__EXTRACTED ENTRIES__.
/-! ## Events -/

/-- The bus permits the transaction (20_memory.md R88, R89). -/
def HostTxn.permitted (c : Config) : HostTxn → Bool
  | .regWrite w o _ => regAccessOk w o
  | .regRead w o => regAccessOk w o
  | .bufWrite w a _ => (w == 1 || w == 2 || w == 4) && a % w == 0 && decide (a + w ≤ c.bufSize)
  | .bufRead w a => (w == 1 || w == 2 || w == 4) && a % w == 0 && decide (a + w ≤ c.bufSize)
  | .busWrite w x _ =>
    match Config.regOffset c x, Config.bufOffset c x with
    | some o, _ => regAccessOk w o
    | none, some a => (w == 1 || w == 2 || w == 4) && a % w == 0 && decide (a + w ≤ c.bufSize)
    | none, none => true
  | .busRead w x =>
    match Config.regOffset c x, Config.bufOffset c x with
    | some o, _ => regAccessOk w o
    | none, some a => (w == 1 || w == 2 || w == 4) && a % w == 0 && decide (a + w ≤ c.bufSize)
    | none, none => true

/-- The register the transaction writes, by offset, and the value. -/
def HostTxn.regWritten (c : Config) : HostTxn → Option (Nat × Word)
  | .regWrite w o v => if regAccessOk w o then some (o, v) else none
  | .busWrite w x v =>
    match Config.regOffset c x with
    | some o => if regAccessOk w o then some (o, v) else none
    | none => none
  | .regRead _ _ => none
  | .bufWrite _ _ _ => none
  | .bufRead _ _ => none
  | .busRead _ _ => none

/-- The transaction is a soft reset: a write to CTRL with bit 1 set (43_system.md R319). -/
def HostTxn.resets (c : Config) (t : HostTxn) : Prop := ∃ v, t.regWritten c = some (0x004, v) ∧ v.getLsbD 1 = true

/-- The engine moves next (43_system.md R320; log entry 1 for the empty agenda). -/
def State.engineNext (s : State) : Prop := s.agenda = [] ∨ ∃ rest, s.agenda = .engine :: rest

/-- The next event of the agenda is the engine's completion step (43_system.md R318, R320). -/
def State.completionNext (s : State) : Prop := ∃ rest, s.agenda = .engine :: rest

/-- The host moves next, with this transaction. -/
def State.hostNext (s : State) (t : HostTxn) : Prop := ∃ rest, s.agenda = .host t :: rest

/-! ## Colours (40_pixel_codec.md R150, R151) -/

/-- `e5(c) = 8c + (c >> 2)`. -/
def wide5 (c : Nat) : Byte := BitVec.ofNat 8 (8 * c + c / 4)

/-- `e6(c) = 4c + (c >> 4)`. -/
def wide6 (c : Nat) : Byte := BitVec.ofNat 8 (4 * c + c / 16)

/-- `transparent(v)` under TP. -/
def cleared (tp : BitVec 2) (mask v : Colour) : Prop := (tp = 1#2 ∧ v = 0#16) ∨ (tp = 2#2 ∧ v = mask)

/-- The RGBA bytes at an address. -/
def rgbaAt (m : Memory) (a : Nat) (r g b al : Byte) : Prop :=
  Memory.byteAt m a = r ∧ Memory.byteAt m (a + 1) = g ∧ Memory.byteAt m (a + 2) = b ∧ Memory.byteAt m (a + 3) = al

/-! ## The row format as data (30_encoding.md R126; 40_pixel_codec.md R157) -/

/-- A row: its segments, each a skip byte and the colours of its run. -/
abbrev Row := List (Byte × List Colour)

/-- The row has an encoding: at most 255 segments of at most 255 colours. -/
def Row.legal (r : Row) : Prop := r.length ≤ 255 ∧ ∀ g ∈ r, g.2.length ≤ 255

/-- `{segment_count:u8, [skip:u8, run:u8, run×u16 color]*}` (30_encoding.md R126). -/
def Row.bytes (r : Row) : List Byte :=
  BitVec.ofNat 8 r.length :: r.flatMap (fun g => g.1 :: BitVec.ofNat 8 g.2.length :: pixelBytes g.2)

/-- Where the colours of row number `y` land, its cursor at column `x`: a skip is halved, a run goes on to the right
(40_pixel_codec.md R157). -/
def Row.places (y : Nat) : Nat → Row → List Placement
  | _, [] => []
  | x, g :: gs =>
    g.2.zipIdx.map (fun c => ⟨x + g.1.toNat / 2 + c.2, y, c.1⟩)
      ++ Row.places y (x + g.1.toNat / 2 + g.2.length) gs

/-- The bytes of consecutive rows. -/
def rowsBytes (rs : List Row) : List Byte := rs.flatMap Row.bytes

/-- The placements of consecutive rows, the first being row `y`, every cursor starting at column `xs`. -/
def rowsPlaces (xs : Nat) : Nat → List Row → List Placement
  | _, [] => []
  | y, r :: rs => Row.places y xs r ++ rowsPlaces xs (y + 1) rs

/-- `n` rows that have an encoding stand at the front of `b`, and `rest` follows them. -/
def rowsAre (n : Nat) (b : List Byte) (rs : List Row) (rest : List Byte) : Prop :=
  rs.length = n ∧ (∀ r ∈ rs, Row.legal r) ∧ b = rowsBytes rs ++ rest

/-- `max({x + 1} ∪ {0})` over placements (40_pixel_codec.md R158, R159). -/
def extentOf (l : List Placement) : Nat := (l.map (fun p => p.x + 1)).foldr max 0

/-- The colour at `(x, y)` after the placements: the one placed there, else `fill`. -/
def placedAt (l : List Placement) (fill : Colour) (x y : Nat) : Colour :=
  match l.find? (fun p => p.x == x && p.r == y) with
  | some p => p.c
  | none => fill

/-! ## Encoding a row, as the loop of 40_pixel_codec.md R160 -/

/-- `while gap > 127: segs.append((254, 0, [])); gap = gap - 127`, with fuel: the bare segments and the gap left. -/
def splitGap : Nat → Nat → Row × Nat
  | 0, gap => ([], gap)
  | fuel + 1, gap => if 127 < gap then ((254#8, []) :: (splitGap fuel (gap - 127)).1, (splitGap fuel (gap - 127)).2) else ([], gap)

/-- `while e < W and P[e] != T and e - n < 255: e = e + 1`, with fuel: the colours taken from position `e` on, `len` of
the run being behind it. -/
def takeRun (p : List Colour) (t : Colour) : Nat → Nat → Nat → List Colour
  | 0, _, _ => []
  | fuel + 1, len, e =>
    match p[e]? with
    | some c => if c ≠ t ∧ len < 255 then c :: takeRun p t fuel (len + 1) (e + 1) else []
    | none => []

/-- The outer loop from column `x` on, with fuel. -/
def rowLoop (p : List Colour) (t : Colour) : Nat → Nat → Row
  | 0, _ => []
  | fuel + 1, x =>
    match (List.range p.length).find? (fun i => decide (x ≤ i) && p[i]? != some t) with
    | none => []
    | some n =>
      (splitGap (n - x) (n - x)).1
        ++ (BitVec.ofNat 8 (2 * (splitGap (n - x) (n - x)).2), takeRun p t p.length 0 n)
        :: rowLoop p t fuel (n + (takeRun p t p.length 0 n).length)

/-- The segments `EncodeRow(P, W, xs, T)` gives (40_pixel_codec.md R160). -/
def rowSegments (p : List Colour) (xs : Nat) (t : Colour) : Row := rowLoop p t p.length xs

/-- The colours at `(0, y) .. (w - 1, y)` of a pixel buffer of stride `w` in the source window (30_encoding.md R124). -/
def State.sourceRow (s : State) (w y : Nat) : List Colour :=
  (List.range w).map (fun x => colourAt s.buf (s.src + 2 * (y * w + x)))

__WORK REQUIRED__. Keeping every character as it is, restate the lines above that run from the line with "def Row.bytes (r" through the line with "def extentOf (l", both included, and nothing else.

__RESPONSE TO THIS EXERCISE__.
def Row.bytes (r : Row) : List Byte :=
  BitVec.ofNat 8 r.length :: r.flatMap (fun g => g.1 :: BitVec.ofNat 8 g.2.length :: pixelBytes g.2)

/-- Where the colours of row number `y` land, its cursor at column `x`: a skip is halved, a run goes on to the right
(40_pixel_codec.md R157). -/
def Row.places (y : Nat) : Nat → Row → List Placement
  | _, [] => []
  | x, g :: gs =>
    g.2.zipIdx.map (fun c => ⟨x + g.1.toNat / 2 + c.2, y, c.1⟩)
      ++ Row.places y (x + g.1.toNat / 2 + g.2.length) gs

/-- The bytes of consecutive rows. -/
def rowsBytes (rs : List Row) : List Byte := rs.flatMap Row.bytes

/-- The placements of consecutive rows, the first being row `y`, every cursor starting at column `xs`. -/
def rowsPlaces (xs : Nat) : Nat → List Row → List Placement
  | _, [] => []
  | y, r :: rs => Row.places y xs r ++ rowsPlaces xs (y + 1) rs

/-- `n` rows that have an encoding stand at the front of `b`, and `rest` follows them. -/
def rowsAre (n : Nat) (b : List Byte) (rs : List Row) (rest : List Byte) : Prop :=
  rs.length = n ∧ (∀ r ∈ rs, Row.legal r) ∧ b = rowsBytes rs ++ rest

/-- `max({x + 1} ∪ {0})` over placements (40_pixel_codec.md R158, R159). -/
def extentOf (l : List Placement) : Nat := (l.map (fun p => p.x + 1)).foldr max 0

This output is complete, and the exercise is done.